Collected data entries
/-! `appendBytes` -/

@[simp] theorem appendBytes_phase (bs : List Byte) (s : State) : (appendBytes bs s).phase = s.phase := rfl
@[simp] theorem appendBytes_hdrMatched (bs : List Byte) (s : State) : (appendBytes bs s).hdrMatched = s.hdrMatched := rfl
@[simp] theorem appendBytes_hdr (bs : List Byte) (s : State) : (appendBytes bs s).hdr = s.hdr := rfl
@[simp] theorem appendBytes_remaining (bs : List Byte) (s : State) : (appendBytes bs s).remaining = s.remaining - BitVec.ofNat 16 bs.length := rfl
@[simp] theorem appendBytes_bufLen (bs : List Byte) (s : State) : (appendBytes bs s).bufLen = s.bufLen + BitVec.ofNat 16 bs.length := rfl
@[simp] theorem appendBytes_errCode (bs : List Byte) (s : State) : (appendBytes bs s).errCode = s.errCode := rfl
@[simp] theorem appendBytes_errOffset (bs : List Byte) (s : State) : (appendBytes bs s).errOffset = s.errOffset := rfl
@[simp] theorem appendBytes_buf (bs : List Byte) (s : State) : (appendBytes bs s).buf = Memory.writeBytes s.buf s.bufLen.toNat bs := rfl
@[simp] theorem appendBytes_params (bs : List Byte) (s : State) : (appendBytes bs s).params = s.params := rfl
@[simp] theorem appendBytes_out (bs : List Byte) (s : State) : (appendBytes bs s).out = s.out := rfl
@[simp] theorem appendBytes_evDone (bs : List Byte) (s : State) : (appendBytes bs s).evDone = s.evDone := rfl
@[simp] theorem appendBytes_evErr (bs : List Byte) (s : State) : (appendBytes bs s).evErr = s.evErr := rfl
@[simp] theorem appendBytes_rdData (bs : List Byte) (s : State) : (appendBytes bs s).rdData = s.rdData := rfl
@[simp] theorem appendBytes_staged (bs : List Byte) (s : State) : (appendBytes bs s).staged = s.staged := rfl
@[simp] theorem appendBytes_drop (bs : List Byte) (s : State) : (appendBytes bs s).drop = s.drop := rfl
@[simp] theorem appendBytes_draws (bs : List Byte) (s : State) : (appendBytes bs s).draws = s.draws := rfl
@[simp] theorem appendBytes_inputs (bs : List Byte) (s : State) : (appendBytes bs s).inputs = s.inputs := rfl

/-! `completePayload` -/

@[simp] theorem completePayload_phase (s : State) : (completePayload s).phase = .done := rfl
@[simp] theorem completePayload_hdrMatched (s : State) : (completePayload s).hdrMatched = s.hdrMatched := rfl
@[simp] theorem completePayload_hdr (s : State) : (completePayload s).hdr = s.hdr := rfl
@[simp] theorem completePayload_remaining (s : State) : (completePayload s).remaining = s.remaining := rfl
@[simp] theorem completePayload_bufLen (s : State) : (completePayload s).bufLen = s.bufLen := rfl
@[simp] theorem completePayload_errCode (s : State) : (completePayload s).errCode = s.errCode := rfl
@[simp] theorem completePayload_errOffset (s : State) : (completePayload s).errOffset = s.errOffset := rfl
@[simp] theorem completePayload_buf (s : State) : (completePayload s).buf = s.buf := rfl
@[simp] theorem completePayload_params (s : State) : (completePayload s).params = s.params := rfl
@[simp] theorem completePayload_out (s : State) : (completePayload s).out = { event := doneEvent s, result := none } := rfl
@[simp] theorem completePayload_evDone (s : State) : (completePayload s).evDone = (s.evDone || true) := rfl
@[simp] theorem completePayload_evErr (s : State) : (completePayload s).evErr = (s.evErr || false) := rfl
@[simp] theorem completePayload_rdData (s : State) : (completePayload s).rdData = s.rdData := rfl
@[simp] theorem completePayload_staged (s : State) : (completePayload s).staged = s.staged := rfl
@[simp] theorem completePayload_drop (s : State) : (completePayload s).drop = s.drop := rfl
@[simp] theorem completePayload_draws (s : State) : (completePayload s).draws = s.draws := rfl
@[simp] theorem completePayload_inputs (s : State) : (completePayload s).inputs = s.inputs := rfl

/-! `keepCollecting` -/

@[simp] theorem keepCollecting_phase (s : State) : (keepCollecting s).phase = .collect := rfl
@[simp] theorem keepCollecting_hdrMatched (s : State) : (keepCollecting s).hdrMatched = s.hdrMatched := rfl
@[simp] theorem keepCollecting_hdr (s : State) : (keepCollecting s).hdr = s.hdr := rfl
@[simp] theorem keepCollecting_remaining (s : State) : (keepCollecting s).remaining = s.remaining := rfl
@[simp] theorem keepCollecting_bufLen (s : State) : (keepCollecting s).bufLen = s.bufLen := rfl
@[simp] theorem keepCollecting_errCode (s : State) : (keepCollecting s).errCode = s.errCode := rfl
@[simp] theorem keepCollecting_errOffset (s : State) : (keepCollecting s).errOffset = s.errOffset := rfl
@[simp] theorem keepCollecting_buf (s : State) : (keepCollecting s).buf = s.buf := rfl
@[simp] theorem keepCollecting_params (s : State) : (keepCollecting s).params = s.params := rfl
@[simp] theorem keepCollecting_out (s : State) : (keepCollecting s).out = { event := .evNone, result := none } := rfl
@[simp] theorem keepCollecting_evDone (s : State) : (keepCollecting s).evDone = (s.evDone || false) := rfl
@[simp] theorem keepCollecting_evErr (s : State) : (keepCollecting s).evErr = (s.evErr || false) := rfl
@[simp] theorem keepCollecting_rdData (s : State) : (keepCollecting s).rdData = s.rdData := rfl
@[simp] theorem keepCollecting_staged (s : State) : (keepCollecting s).staged = s.staged := rfl
@[simp] theorem keepCollecting_drop (s : State) : (keepCollecting s).drop = s.drop := rfl
@[simp] theorem keepCollecting_draws (s : State) : (keepCollecting s).draws = s.draws := rfl
@[simp] theorem keepCollecting_inputs (s : State) : (keepCollecting s).inputs = s.inputs := rfl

Activity: Return every line of the data above in which "remaining" appears.

Answer to this task:
@[simp] theorem appendBytes_remaining (bs : List Byte) (s : State) : (appendBytes bs s).remaining = s.remaining - BitVec.ofNat 16 bs.length := rfl
@[simp] theorem completePayload_remaining (s : State) : (completePayload s).remaining = s.remaining := rfl
@[simp] theorem keepCollecting_remaining (s : State) : (keepCollecting s).remaining = s.remaining := rfl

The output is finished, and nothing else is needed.